──────── Information supplied
/-- R82: the parity bit is the seed (1 for odd, 0 for even) xor the eight bits of `c`, and so the number of set bits among
data and parity bit is odd in odd mode and even in even mode. -/
def Obligations.ParityBitBalancesTheByte : Prop :=
  ∀ (c : Byte) (seed : Bool),
    parityBit seed c = (seed ^^ c.getLsbD 0 ^^ c.getLsbD 1 ^^ c.getLsbD 2 ^^ c.getLsbD 3 ^^ c.getLsbD 4 ^^
      c.getLsbD 5 ^^ c.getLsbD 6 ^^ c.getLsbD 7) ∧
    (((List.range 8).countP fun k => c.getLsbD k) + (parityBit seed c).toNat) % 2 = seed.toNat

/-- R83: the value of the frame word, its least and its most significant bit, and that shifting it `W_F` times, and no
fewer, gives zero; it is injective in the byte. -/
def Obligations.FrameShiftsToZeroAfterItsWidth : Prop :=
  ∀ (p : Parity) (c : Byte),
    (frame .none c).toNat = 1536 + 2 * c.toNat ∧
    (frame .even c).toNat = 3072 + 512 * (parityBit false c).toNat + 2 * c.toNat ∧
    (frame .odd c).toNat = 3072 + 512 * (parityBit true c).toNat + 2 * c.toNat ∧
    (frame p c).getLsbD 0 = false ∧ (frame p c).getLsbD (frameWidth p - 1) = true ∧
    (frame p c).toNat < 2 ^ frameWidth p ∧
    (∀ k < frameWidth p, frame p c >>> k ≠ 0#12) ∧ frame p c >>> frameWidth p = 0#12 ∧
    (∀ d : Byte, frame p c = frame p d → c = d)

/-- R96 with R84: the levels of a frame in wire order are start 0, the data bits, the parity level if there is one, and two
levels 1; and a receiver reads a list of levels as a valid frame of `c` exactly when it is that list. -/
def Obligations.ReceiverReadsExactlyTheFrames : Prop :=
  ∀ (p : Parity) (l : List Bool) (c : Byte),
    frameBits p c = false :: ((List.range 8).map fun k => c.getLsbD k) ++ parityLevels p c ++ [true, true] ∧
    (receiveFrame p l = some c ↔ l = frameBits p c)

/-! ## TxQueue -/

/-- R113: under `count < N`, `STORE(b)` writes the slot at `wr`, advances `wr` modulo `N`, increments `count`, and
changes nothing else. (`wr < N` is R25.) -/
def Obligations.StoreWritesTheSlotAtWr : Prop :=
  ∀ (b : Byte) (s : State), s.count < s.cfg.capacity → s.wr < s.cfg.capacity →
    exec (.store b) s = .next
      { s with buf := s.buf.write s.wr b, wr := (s.wr + 1) % s.cfg.capacity, count := s.count + 1 }

/-- R110: `TRY_ENQUEUE(b)` answers `BUSY` exactly when `count = N`, with no side effect; otherwise it stores as `STORE`
does and answers `OK`. The answer is the only other change (the model's list `results`, log entry 3). -/
def Obligations.TryEnqueueStoresOrAnswersBusy : Prop :=
  ∀ (b : Byte) (s : State),
    (s.count = s.cfg.capacity → exec (.tryEnqueue b) s = .next { s with results := s.results ++ [.busy] }) ∧
    (s.count ≠ s.cfg.capacity → s.wr < s.cfg.capacity → exec (.tryEnqueue b) s = .next
      { s with
        buf := s.buf.write s.wr b, wr := (s.wr + 1) % s.cfg.capacity, count := s.count + 1
        results := s.results ++ [.ok] })

/-- 40_txqueue.md, ENQUEUE: it polls while `count = N` shows, goes on to its store when a poll shows `count < N`, and the
store ends it. That each poll is a step of its own is the spec's decision D1. -/
def Obligations.EnqueuePollsThenStores : Prop :=
  ∀ (b : Byte) (s : State),
    (position (.enqueue b) s = some .polling → ¬ s.count < s.cfg.capacity →
      exec (.enqueue b) s = .next { s with prod := .running (.enqueue b) .polling }) ∧
    (position (.enqueue b) s = some .polling → s.count < s.cfg.capacity →
      exec (.enqueue b) s = .next { s with prod := .running (.enqueue b) (.storing 0) }) ∧
    (position (.enqueue b) s = some (.storing 0) → s.count < s.cfg.capacity → s.wr < s.cfg.capacity →
      exec (.enqueue b) s = .next
        { s with
          buf := s.buf.write s.wr b, wr := (s.wr + 1) % s.cfg.capacity, count := s.count + 1
          prod := .idle })

/-- 40_txqueue.md, DEQUEUE: with `count > 0` it hands over the byte of slot `rd`, advances `rd` modulo `N`, decrements
`count`, and leaves the slot as it is; with `count = 0` the model faults, which is the spec's decision D13. -/
def Obligations.DequeuePopsTheSlotAtRd : Prop :=
  ∀ s : State,
    (s.count = 0 → exec .dequeue s = .fault .dequeueEmpty) ∧
    (0 < s.count → s.rd < s.cfg.capacity → exec .dequeue s = .next
      { s with
        rd := (s.rd + 1) % s.cfg.capacity, count := s.count - 1
        results := s.results ++ [.byte (s.buf.slot s.rd)] })

/-- The queue contract (40_txqueue.md, laws; 20_memory.md, FIFO): in a state whose ring meets R25 and R44, a store appends
its byte to the queued bytes and a dequeue takes the first of them. -/
def Obligations.QueueIsFirstInFirstOut : Prop :=
  ∀ (s t : State), s.rd < s.cfg.capacity → s.count ≤ s.cfg.capacity →
    s.wr = (s.rd + s.count) % s.cfg.capacity →
    (∀ b, exec (.store b) s = .next t → t.queued = s.queued ++ [b]) ∧
    (exec .dequeue s = .next t → ∃ c, s.queued = c :: t.queued ∧ t.results = s.results ++ [.byte c])

/-- The memory frame of every operation: a slot reads after it what it read before, but for the slot at `wr` of an
operation that stores, which is one that increments `count` (R21: `buf` is written only by the store of an enqueue at
index `wr`). -/
def Obligations.MemoryChangesOnlyAtWr : Prop :=
  ∀ (i : Instr) (s t : State), exec i s = .next t →
    ∀ a, ¬ (a = s.wr ∧ t.count = s.count + 1) → t.buf.read a = s.buf.read a

/-- How the ring registers move (R22, R23, R24, R54): `INIT` clears them; any other operation leaves all three, or advances
`wr` and increments `count`, or advances `rd` and decrements `count`. The values `INIT` gives to the indices are the
spec's decision D4. -/
def Obligations.RingRegistersMoveTogether : Prop :=
  ∀ (i : Instr) (s t : State), exec i s = .next t →
    (i = .init ∧ t.rd = 0 ∧ t.wr = 0 ∧ t.count = 0) ∨
    (i ≠ .init ∧
      ((t.rd = s.rd ∧ t.wr = s.wr ∧ t.count = s.count) ∨
       (t.rd = s.rd ∧ t.wr = (s.wr + 1) % s.cfg.capacity ∧ t.count = s.count + 1) ∨
       (t.rd = (s.rd + 1) % s.cfg.capacity ∧ t.wr = s.wr ∧ s.count = t.count + 1)))

/-! ## FrameEngine -/

/-- R130 with R91: a deliverable `TICK` runs exactly the arm that the selector of the state at handler entry names, and
completes. That another arm performed by itself is refused is the model's reading (log entry 8). -/
def Obligations.TickRunsTheSelectedArm : Prop :=
  ∀ s : State, s.tickEnabled = true →
    (s.shift ≠ 0#12 → decodeSelector s.selector = .tickEmit ∧
      ∃ t, exec .tick s = .next t ∧ exec .tickEmit s = .next t ∧
        exec .tickLoad s = .refused .armNotSelected ∧ exec .tickNop s = .refused .armNotSelected) ∧
    (s.shift = 0#12 → s.count ≠ 0 → s.rd < s.cfg.capacity → decodeSelector s.selector = .tickLoad ∧
      ∃ t, exec .tick s = .next t ∧ exec .tickLoad s = .next t ∧
        exec .tickEmit s = .refused .armNotSelected ∧ exec .tickNop s = .refused .armNotSelected) ∧
    (s.shift = 0#12 → s.count = 0 → decodeSelector s.selector = .tickNop ∧
      ∃ t, exec .tick s = .next t ∧ exec .tickNop s = .next t ∧
        exec .tickEmit s = .refused .armNotSelected ∧ exec .tickLoad s = .refused .armNotSelected)

/-- R131: `TICK_EMIT` drives the bit at position 0, shifts right by one, disarms exactly when the shifted value is zero and
the queue is empty, and leaves the queue, `ie` and the producer as they are. -/
def Obligations.EmitTickDrivesTheNextBit : Prop :=
  ∀ s : State, s.tickEnabled = true → s.shift ≠ 0#12 →
    ∃ t, exec .tickEmit s = .next t ∧
      t.tx = s.shift.getLsbD 0 ∧ t.shift = s.shift >>> 1 ∧
      t.armed = (if s.shift >>> 1 = 0#12 ∧ s.count = 0 then false else s.armed) ∧
      t.buf = s.buf ∧ t.rd = s.rd ∧ t.wr = s.wr ∧ t.count = s.count ∧ t.ie = s.ie ∧ t.prod = s.prod ∧
      t.results = s.results ∧ t.rsp = s.rsp ∧ t.cmd = s.cmd ∧ t.cfg = s.cfg

/-- R132: `TICK_LOAD` dequeues the byte at `rd` and loads its frame; the pin, `armed`, `wr`, the storage, `ie` and the
producer keep their values. -/
def Obligations.LoadTickLoadsTheOldestByte : Prop :=
  ∀ s : State, s.tickEnabled = true → s.shift = 0#12 → s.count ≠ 0 → s.rd < s.cfg.capacity →
    ∃ t, exec .tickLoad s = .next t ∧
      t.shift = frame s.cfg.parity (s.buf.slot s.rd) ∧
      t.rd = (s.rd + 1) % s.cfg.capacity ∧ t.count = s.count - 1 ∧
      t.tx = s.tx ∧ t.armed = s.armed ∧ t.wr = s.wr ∧ t.buf = s.buf ∧ t.ie = s.ie ∧ t.prod = s.prod ∧
      t.results = s.results ∧ t.rsp = s.rsp ∧ t.cmd = s.cmd ∧ t.cfg = s.cfg

/-- 41_frameengine.md, TICK_NOP: nothing changes but the pending bit that entry clears (decision D22) and the new sample
of the trace (decision D28); that `armed` is not written is the spec's decision D31. -/
def Obligations.IdleTickChangesNothing : Prop :=
  ∀ s : State, s.tickEnabled = true → s.shift = 0#12 → s.count = 0 →
    exec .tickNop s = .next { s with tickPending := false, trace := s.trace ++ [s.tx] }

/-- Entry and return of the handler, for every form of the TICK (60_exceptions.md section 4, decision D22; the sample is
decision D28): it was deliverable, `tick_pending` is cleared, one sample of the pin is added, and `ie`, the producer and
everything outside the engine are as they were. -/
def Obligations.TickEntryAndReturn : Prop :=
  ∀ (i : Instr) (s t : State), i ∈ [Instr.tick, .tickEmit, .tickLoad, .tickNop] → exec i s = .next t →
    s.tickEnabled = true ∧ t.tickPending = false ∧ t.trace = s.trace ++ [t.tx] ∧
    t.ie = s.ie ∧ t.prod = s.prod ∧ t.buf = s.buf ∧ t.wr = s.wr ∧
    t.results = s.results ∧ t.rsp = s.rsp ∧ t.cmd = s.cmd ∧ t.sched = s.sched ∧ t.drawn = s.drawn ∧ t.cfg = s.cfg

/-- R196 on the machine: when the handler may run next, a TICK occurs exactly when `armed = 1`, `ie = 1` and
`tick_pending = 1`; otherwise the handler is not invoked and nothing changes but that the event is used
up. That the third conjunct is kept, which decision D24 lets an untimed model drop, and that the handler's turn does
nothing where no TICK is deliverable, are log entry 8; the events are log entry 2. -/
def Obligations.TickOccursExactlyWhenDeliverable : Prop :=
  ∀ s t : State, s.Inv → nextEvent s = (.handler, t) →
    (s.armed = true ∧ s.ie = true ∧ s.tickPending = true → ∃ u, exec .tick t = .next u ∧ step s = .next u) ∧
    (¬ (s.armed = true ∧ s.ie = true ∧ s.tickPending = true) → step s = .next t)

/-- The state diagram of the FrameEngine (41_frameengine.md section 2; derived there): a load leaves `W_F` bits to emit;
each emit tick leaves one bit fewer; it disarms exactly when the bit was the last and the queue is empty, and the last bit
leaves the pin at 1. -/
def Obligations.BitsLeftCountDown : Prop :=
  ∀ s t : State, s.Inv →
    (exec .tickLoad s = .next t → bitsLeft t.shift = frameWidth s.cfg.parity) ∧
    (exec .tickEmit s = .next t →
      1 ≤ bitsLeft s.shift ∧ bitsLeft s.shift ≤ frameWidth s.cfg.parity ∧
      bitsLeft s.shift = bitsLeft t.shift + 1 ∧
      (t.armed = false ↔ bitsLeft s.shift = 1 ∧ s.count = 0) ∧
      (bitsLeft s.shift = 1 → t.tx = true))

/-- Ticks per frame (41_frameengine.md section 2; derived there): from idle with a non-empty queue, `1 + W_F` ticks send
one byte. The pin shows one more mark and then the levels of the frame, and the engine is idle again; it is disarmed
exactly when that byte was the last. The schedule is one of a period and a handler's turn for each tick (log entry 2). -/
def Obligations.OneByteTakesWidthPlusOneTicks : Prop :=
  ∀ (s : State) (rest : List Event), s.Inv → s.armed = true → s.ie = true → s.shift = 0#12 → s.count ≠ 0 →
    s.sched = tickEvents (frameWidth s.cfg.parity + 1) ++ rest →
    Host.Core.run core (2 * (frameWidth s.cfg.parity + 1)) s = .next
      { s with
        rd := (s.rd + 1) % s.cfg.capacity, count := s.count - 1
        trace := s.trace ++ true :: frameBits s.cfg.parity (s.buf.slot s.rd)
        armed := decide (s.count ≠ 1), tickPending := false, sched := rest }

/-- Back-to-back frames and the end of transmission (41_frameengine.md section 2; derived there): `m` queued bytes are sent
in order by exactly `m * (W_F + 1)` ticks, one mark before each frame, and the last of these ticks disarms the source. The
schedule is one of a period and a handler's turn for each tick (log entry 2). -/
def Obligations.QueueDrainsAndDisarms : Prop :=
  ∀ (s : State) (rest : List Event), s.Inv → s.armed = true → s.ie = true → s.shift = 0#12 → s.count ≠ 0 →
    s.sched = tickEvents (s.count * (frameWidth s.cfg.parity + 1)) ++ rest →
    Host.Core.run core (2 * (s.count * (frameWidth s.cfg.parity + 1))) s = .next
      { s with
        rd := (s.rd + s.count) % s.cfg.capacity, count := 0
        trace := s.trace ++ s.queued.flatMap fun c => true :: frameBits s.cfg.parity c
        armed := false, tickPending := false, sched := rest }

/-- An engine that is armed, idle and empty ticks to no effect (70_reset_and_hazards.md section 3; the late arm and the
zero-length string of 42_api.md): every tick adds one sample of the resting pin, and the engine stays armed
(decision D31). The schedule is one of a period and a handler's turn for each tick (log entry 2). -/
def Obligations.ArmedIdleEngineTicksToNoEffect : Prop :=
  ∀ (n : Nat) (s : State) (rest : List Event), s.booted = true → s.armed = true → s.ie = true → s.shift = 0#12 → s.count = 0 →
    s.sched = tickEvents (n + 1) ++ rest →
    Host.Core.run core (2 * (n + 1)) s = .next
      { s with trace := s.trace ++ List.replicate (n + 1) s.tx, tickPending := false, sched := rest }

/-- A disarmed engine is inert (60_exceptions.md section 6): no sequence of events without a producer step changes the
engine but for `tick_pending`, which the tick source sets, and `ie`, which the environment drives. The events are log
entries 2 and 19. -/
def Obligations.DisarmedEngineIsInert : Prop :=
  ∀ (es : List Event) (s : State) (rest : List Event), Event.producer ∉ es → s.armed = false → s.sched = es ++ rest →
    ∃ (pending ie : Bool) (ws : List CmdWord),
      Host.Core.run core es.length s = .next
        { s with tickPending := pending, ie := ie, cmd := s.cmd ++ ws, sched := rest }

/-! ## Arming and INIT -/

/-- 42_api.md section 2, ARM: `armed <- 1` and nothing else. -/
def Obligations.ArmSetsArmed : Prop :=
  ∀ s : State, exec .arm s = .next { s with armed := true }

/-- 42_api.md section 2, ARM_CLR: `armed <- 1 ; tick_pending <- 0` and nothing else. That the flag is cleared is the
spec's decision D9. -/
def Obligations.ArmClrSetsArmedAndDropsThePendingTick : Prop :=
  ∀ s : State, exec .armClr s = .next { s with armed := true, tickPending := false }

/-- 42_api.md section 1, INIT: the queue empty, the register zero, disarmed, the pin at mark; `buf`, `tick_pending` and
`ie` are not written. The indices are decision D4 and the pin decision D6; with legal parameters the result is a launch
state. -/
def Obligations.InitGivesALaunchState : Prop :=
  ∀ s : State, s.prod = .idle →
    exec .init s = .next
      { s with
        rd := 0, wr := 0, count := 0, shift := 0#12, armed := false, tx := true, prod := .idle, booted := true
        results := s.results ++ [.done], rsp := s.rsp ++ [false] } ∧
    (s.cfg.wf → s.buf.wf → (∀ p ∈ s.buf, p.1 < s.cfg.capacity) → ∀ t, exec .init s = .next t → t.isLaunch)
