/-- Decoding the words of an instruction of the port gives the instruction, its string cut to the bytes used. -/
theorem decode_encode {i : Instr} {ws : List CmdWord} (h : encode i = some ws) (rest : List CmdWord) :
    decode (ws ++ rest) = .got (trimmed i) rest := by
  have hfits := encode_eq_some h
  unfold encode at h
  rw [if_pos hfits] at h
  cases i with
  | init => cases h; simp [decode, trimmed]
  | tryPut b => cases h; simp [decode, trimmed]
  | put b => cases h; simp [decode, trimmed]
  | tryPutString bs len =>
    cases h
    obtain ⟨hlen, h255⟩ := fitsPort_string.1.1 hfits
    exact decode_tryPutString hlen h255 rest
  | putString bs len =>
    cases h
    obtain ⟨hlen, h255⟩ := fitsPort_string.2.1 hfits
    exact decode_putString hlen h255 rest
  | _ => cases h

/-! ## Encoding what was decoded -/

/-- A string command that is read: its payload was read, and makes it. -/
theorem withPayload_got {make : List Byte → Instr} {f : Fetched (List Byte)} {i : Instr} {rest : List CmdWord}
    (h : withPayload make f = .got i rest) : ∃ bs, f = .got bs rest ∧ i = make bs := by
  cases f with
  | got bs r => cases h; exact ⟨bs, rfl, rfl⟩
  | incomplete => cases h
  | reject why => cases h

/-- Everything the decoder can read (R88): a command word with `ZERO` = 0000 and one of the five values of `OP`. -/
theorem decode_got {w : CmdWord} {ws rest : List CmdWord} {i : Instr} (h : decode (w :: ws) = .got i rest) :
    zeroField w = 0#4 ∧
      ((opField w = 0#4 ∧ argField w = 0#8 ∧ i = .init ∧ rest = ws) ∨
       (opField w = 1#4 ∧ i = .tryPut (argField w) ∧ rest = ws) ∨
       (opField w = 2#4 ∧ i = .put (argField w) ∧ rest = ws) ∨
       (∃ bs, opField w = 3#4 ∧ readPayload (argField w).toNat ws = .got bs rest ∧
         i = .tryPutString bs (argField w).toNat) ∨
       (∃ bs, opField w = 4#4 ∧ readPayload (argField w).toNat ws = .got bs rest ∧
         i = .putString bs (argField w).toNat)) := by
  have op_eq {v : BitVec 4} (hv : (opField w).toNat = v.toNat) : opField w = v := BitVec.eq_of_toNat_eq hv
  rw [decode] at h
  split at h
  · next hzero =>
    refine ⟨hzero, ?_⟩
    split at h
    · next hop =>
      split at h
      · next harg => cases h; exact .inl ⟨op_eq (v := 0#4) hop, harg, rfl, rfl⟩
      · cases h
    · next hop => cases h; exact .inr (.inl ⟨op_eq (v := 1#4) hop, rfl, rfl⟩)
    · next hop => cases h; exact .inr (.inr (.inl ⟨op_eq (v := 2#4) hop, rfl, rfl⟩))
    · next hop =>
      obtain ⟨bs, hread, rfl⟩ := withPayload_got h
      exact .inr (.inr (.inr (.inl ⟨bs, op_eq (v := 3#4) hop, hread, rfl⟩)))
    · next hop =>
      obtain ⟨bs, hread, rfl⟩ := withPayload_got h
      exact .inr (.inr (.inr (.inr ⟨bs, op_eq (v := 4#4) hop, hread, rfl⟩)))
    · cases h
  · cases h

/-- A payload that is read is the payload words of its bytes, as many as the `ARG` announces. -/
theorem readPayload_words {arg : Byte} {ws rest : List CmdWord} {bs : List Byte}
    (h : readPayload arg.toNat ws = .got bs rest) :
    bs.length = arg.toNat ∧ ws = (bs.take arg.toNat).map payloadWord ++ rest := by
  obtain ⟨hlen, front, rfl, -, hhigh, rfl⟩ := readPayload_got h
  exact ⟨hlen, by rw [← hlen, List.take_length, map_payloadWord_argField hhigh]⟩

/-- The words of a string command from its command word and its payload. -/
theorem stringWords_of_read {w : CmdWord} {op : BitVec 4} {ws rest : List CmdWord} {bs : List Byte}
    (hw : commandWord op (argField w) = w) (h : readPayload (argField w).toNat ws = .got bs rest) :
    w :: ws = stringWords op bs (argField w).toNat ++ rest := by
  obtain ⟨-, hws⟩ := readPayload_words h
  rw [stringWords, BitVec.ofNat_toNat, BitVec.setWidth_eq, hw, List.cons_append, ← hws]

/-- The bytes read are within what the port can carry (R93). -/
theorem readPayload_fits {arg : Byte} {ws rest : List CmdWord} {bs : List Byte}
    (h : readPayload arg.toNat ws = .got bs rest) : arg.toNat ≤ bs.length ∧ arg.toNat ≤ 255 := by
  have hlt := arg.isLt
  obtain ⟨hlen, -⟩ := readPayload_words h
  omega

/-- What the decoder accepts is the encoding of what it reads, followed by what it leaves. -/
theorem encode_of_decode {ws rest : List CmdWord} {i : Instr} (h : decode ws = .got i rest) :
    ∃ front, encode i = some front ∧ ws = front ++ rest := by
  cases ws with
  | nil => cases h
  | cons w ws =>
    obtain ⟨hzero, hread⟩ := decode_got h
    have hw := commandWord_fields hzero
    obtain ⟨hop, harg, rfl, rfl⟩ | ⟨hop, rfl, rfl⟩ | ⟨hop, rfl, rfl⟩ | ⟨bs, hop, hbs, rfl⟩ | ⟨bs, hop, hbs, rfl⟩ := hread
    · exact ⟨_, rfl, by rw [hop, harg] at hw; rw [← hw]; rfl⟩
    · exact ⟨_, rfl, by rw [hop] at hw; rw [← hw]; simp⟩
    · exact ⟨_, rfl, by rw [hop] at hw; rw [← hw]; simp⟩
    · exact ⟨_, if_pos (fitsPort_string.1.2 (readPayload_fits hbs)), stringWords_of_read (by rwa [hop] at hw) hbs⟩
    · exact ⟨_, if_pos (fitsPort_string.2.2 (readPayload_fits hbs)), stringWords_of_read (by rwa [hop] at hw) hbs⟩

/-! ## Reserved encodings -/

/-- A payload with a bad word among those that have arrived is refused, whatever has not arrived (R89, log entry 10). -/
theorem readPayload_reject {n k : Nat} {ws : List CmdWord} {v : CmdWord} (hk : k < n) (hv : ws[k]? = some v)
    (hbad : payloadHigh v ≠ 0#8) : readPayload n ws = .reject .payloadHigh := by
  induction k generalizing n ws with
  | zero =>
    obtain ⟨n, rfl⟩ := Nat.exists_eq_succ_of_ne_zero (Nat.ne_zero_of_lt hk)
    cases ws with
    | nil => cases hv
    | cons w ws =>
      obtain rfl : w = v := by simpa using hv
      simp [readPayload, hbad]
  | succ k ih =>
    obtain ⟨n, rfl⟩ := Nat.exists_eq_succ_of_ne_zero (Nat.ne_zero_of_lt hk)
    cases ws with
    | nil => cases hv
    | cons w ws =>
      have hrest := ih (Nat.lt_of_succ_lt_succ hk) (by simpa using hv)
      by_cases hw : payloadHigh w = 0#8
      · simp [readPayload, hw, hrest]
      · simp [readPayload, hw]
────────────────
◆ Work to complete
From the line containing "have hrest := ih" down to the final line of the records above, copy everything exactly and include nothing else.

◆ Solution below
      have hrest := ih (Nat.lt_of_succ_lt_succ hk) (by simpa using hv)
      by_cases hw : payloadHigh w = 0#8
      · simp [readPayload, hw, hrest]
      · simp [readPayload, hw]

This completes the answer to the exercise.